:: WHAT YOU SHOULD DO ::
Write out again, exactly, the lines below starting at the one with "let (s, z) := s.draw 32" and ending at the one with "terms := BitVec.ofNat 32 last.2.2".

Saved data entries
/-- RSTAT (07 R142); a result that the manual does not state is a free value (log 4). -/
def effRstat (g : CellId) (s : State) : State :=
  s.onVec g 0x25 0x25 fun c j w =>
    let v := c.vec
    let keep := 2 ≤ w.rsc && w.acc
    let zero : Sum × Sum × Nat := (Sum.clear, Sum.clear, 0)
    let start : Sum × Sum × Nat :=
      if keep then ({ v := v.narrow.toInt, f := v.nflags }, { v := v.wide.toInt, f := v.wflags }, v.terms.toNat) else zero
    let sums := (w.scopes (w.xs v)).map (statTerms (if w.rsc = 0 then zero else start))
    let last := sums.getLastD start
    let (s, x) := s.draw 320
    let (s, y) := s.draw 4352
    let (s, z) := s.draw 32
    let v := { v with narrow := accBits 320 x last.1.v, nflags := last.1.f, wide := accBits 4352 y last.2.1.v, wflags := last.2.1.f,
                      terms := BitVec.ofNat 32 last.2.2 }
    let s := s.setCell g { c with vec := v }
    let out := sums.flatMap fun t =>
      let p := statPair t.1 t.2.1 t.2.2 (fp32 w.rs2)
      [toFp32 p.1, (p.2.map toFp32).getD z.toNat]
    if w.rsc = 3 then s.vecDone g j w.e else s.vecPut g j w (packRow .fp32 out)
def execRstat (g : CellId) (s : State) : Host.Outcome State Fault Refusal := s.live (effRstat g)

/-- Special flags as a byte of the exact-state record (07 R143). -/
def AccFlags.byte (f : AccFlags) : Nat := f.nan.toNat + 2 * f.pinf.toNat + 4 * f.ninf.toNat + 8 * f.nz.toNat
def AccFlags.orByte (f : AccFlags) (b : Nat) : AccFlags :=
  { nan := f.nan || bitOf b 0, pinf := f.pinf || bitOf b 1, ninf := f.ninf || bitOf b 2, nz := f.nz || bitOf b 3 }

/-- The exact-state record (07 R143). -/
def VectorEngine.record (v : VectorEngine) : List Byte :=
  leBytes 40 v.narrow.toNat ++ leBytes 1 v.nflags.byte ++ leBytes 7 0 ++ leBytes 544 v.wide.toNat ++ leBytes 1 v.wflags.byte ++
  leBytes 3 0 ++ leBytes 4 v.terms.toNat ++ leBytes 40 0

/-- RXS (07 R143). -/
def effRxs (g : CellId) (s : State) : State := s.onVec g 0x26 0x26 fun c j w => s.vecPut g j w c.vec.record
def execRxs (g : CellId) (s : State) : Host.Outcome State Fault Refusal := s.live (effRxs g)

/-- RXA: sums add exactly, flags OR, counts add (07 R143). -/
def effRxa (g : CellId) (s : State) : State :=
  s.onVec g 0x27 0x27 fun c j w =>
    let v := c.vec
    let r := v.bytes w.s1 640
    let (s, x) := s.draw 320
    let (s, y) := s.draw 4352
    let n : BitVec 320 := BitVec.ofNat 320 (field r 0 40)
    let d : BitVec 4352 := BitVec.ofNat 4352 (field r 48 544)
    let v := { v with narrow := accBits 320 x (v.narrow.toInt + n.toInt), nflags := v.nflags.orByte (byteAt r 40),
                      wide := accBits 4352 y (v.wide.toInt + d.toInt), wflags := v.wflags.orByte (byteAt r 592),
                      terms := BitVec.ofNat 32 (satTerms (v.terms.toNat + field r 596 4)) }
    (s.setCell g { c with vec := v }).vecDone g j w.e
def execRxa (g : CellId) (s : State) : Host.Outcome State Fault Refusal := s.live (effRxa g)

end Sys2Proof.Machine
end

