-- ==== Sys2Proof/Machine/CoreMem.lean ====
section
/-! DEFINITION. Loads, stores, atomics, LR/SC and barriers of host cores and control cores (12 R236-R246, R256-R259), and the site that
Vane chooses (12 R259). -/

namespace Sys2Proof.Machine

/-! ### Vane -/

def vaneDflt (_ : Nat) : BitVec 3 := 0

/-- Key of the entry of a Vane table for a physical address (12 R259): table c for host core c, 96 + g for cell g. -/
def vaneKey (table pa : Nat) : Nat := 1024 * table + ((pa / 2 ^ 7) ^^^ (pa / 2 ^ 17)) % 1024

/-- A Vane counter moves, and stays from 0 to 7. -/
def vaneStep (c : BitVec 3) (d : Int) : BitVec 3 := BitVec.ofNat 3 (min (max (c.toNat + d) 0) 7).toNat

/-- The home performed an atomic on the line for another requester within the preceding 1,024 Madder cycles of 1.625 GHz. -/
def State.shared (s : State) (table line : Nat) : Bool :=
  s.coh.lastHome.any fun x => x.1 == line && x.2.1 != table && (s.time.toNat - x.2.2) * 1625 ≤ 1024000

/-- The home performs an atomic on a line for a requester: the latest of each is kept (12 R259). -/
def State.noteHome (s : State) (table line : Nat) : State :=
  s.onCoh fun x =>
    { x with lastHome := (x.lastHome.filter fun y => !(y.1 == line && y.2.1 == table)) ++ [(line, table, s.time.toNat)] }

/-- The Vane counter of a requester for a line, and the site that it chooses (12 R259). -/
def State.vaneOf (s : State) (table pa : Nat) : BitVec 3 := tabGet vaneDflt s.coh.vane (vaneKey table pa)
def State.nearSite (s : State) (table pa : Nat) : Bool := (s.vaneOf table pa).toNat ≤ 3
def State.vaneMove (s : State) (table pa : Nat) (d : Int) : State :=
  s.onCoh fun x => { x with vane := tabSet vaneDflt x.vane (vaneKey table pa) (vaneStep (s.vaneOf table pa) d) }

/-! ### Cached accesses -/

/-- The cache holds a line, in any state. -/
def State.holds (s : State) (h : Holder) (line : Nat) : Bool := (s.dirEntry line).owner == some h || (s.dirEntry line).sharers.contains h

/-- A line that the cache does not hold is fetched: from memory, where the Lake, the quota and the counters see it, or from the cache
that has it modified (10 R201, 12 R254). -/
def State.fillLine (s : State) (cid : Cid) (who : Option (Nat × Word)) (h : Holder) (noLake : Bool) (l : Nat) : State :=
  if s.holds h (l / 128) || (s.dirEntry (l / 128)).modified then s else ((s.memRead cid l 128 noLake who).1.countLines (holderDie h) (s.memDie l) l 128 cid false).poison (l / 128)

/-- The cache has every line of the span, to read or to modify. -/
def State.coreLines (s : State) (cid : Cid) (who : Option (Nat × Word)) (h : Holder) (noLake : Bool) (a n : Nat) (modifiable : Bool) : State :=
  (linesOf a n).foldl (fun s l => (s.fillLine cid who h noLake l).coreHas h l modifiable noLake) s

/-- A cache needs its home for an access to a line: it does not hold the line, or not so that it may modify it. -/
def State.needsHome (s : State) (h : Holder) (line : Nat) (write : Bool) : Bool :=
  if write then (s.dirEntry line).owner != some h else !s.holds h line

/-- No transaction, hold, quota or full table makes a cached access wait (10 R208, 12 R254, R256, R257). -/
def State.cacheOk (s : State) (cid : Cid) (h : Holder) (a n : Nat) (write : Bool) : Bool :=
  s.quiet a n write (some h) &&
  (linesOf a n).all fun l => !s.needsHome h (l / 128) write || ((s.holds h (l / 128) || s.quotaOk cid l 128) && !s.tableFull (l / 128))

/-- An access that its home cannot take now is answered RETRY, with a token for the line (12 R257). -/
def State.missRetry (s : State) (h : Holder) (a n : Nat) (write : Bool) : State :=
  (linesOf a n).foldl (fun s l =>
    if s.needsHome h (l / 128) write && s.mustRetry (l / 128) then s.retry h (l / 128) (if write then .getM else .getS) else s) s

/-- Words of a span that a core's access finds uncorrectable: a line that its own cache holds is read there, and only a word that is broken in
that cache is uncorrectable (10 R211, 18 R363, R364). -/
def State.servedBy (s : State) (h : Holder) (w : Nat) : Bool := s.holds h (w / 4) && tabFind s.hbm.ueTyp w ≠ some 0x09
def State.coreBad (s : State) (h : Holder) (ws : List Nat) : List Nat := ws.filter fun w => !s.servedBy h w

:: SOLUTION TO THE EXERCISE ::
    let (s, z) := s.draw 32
    let v := { v with narrow := accBits 320 x last.1.v, nflags := last.1.f, wide := accBits 4352 y last.2.1.v, wflags := last.2.1.f,
                      terms := BitVec.ofNat 32 last.2.2 }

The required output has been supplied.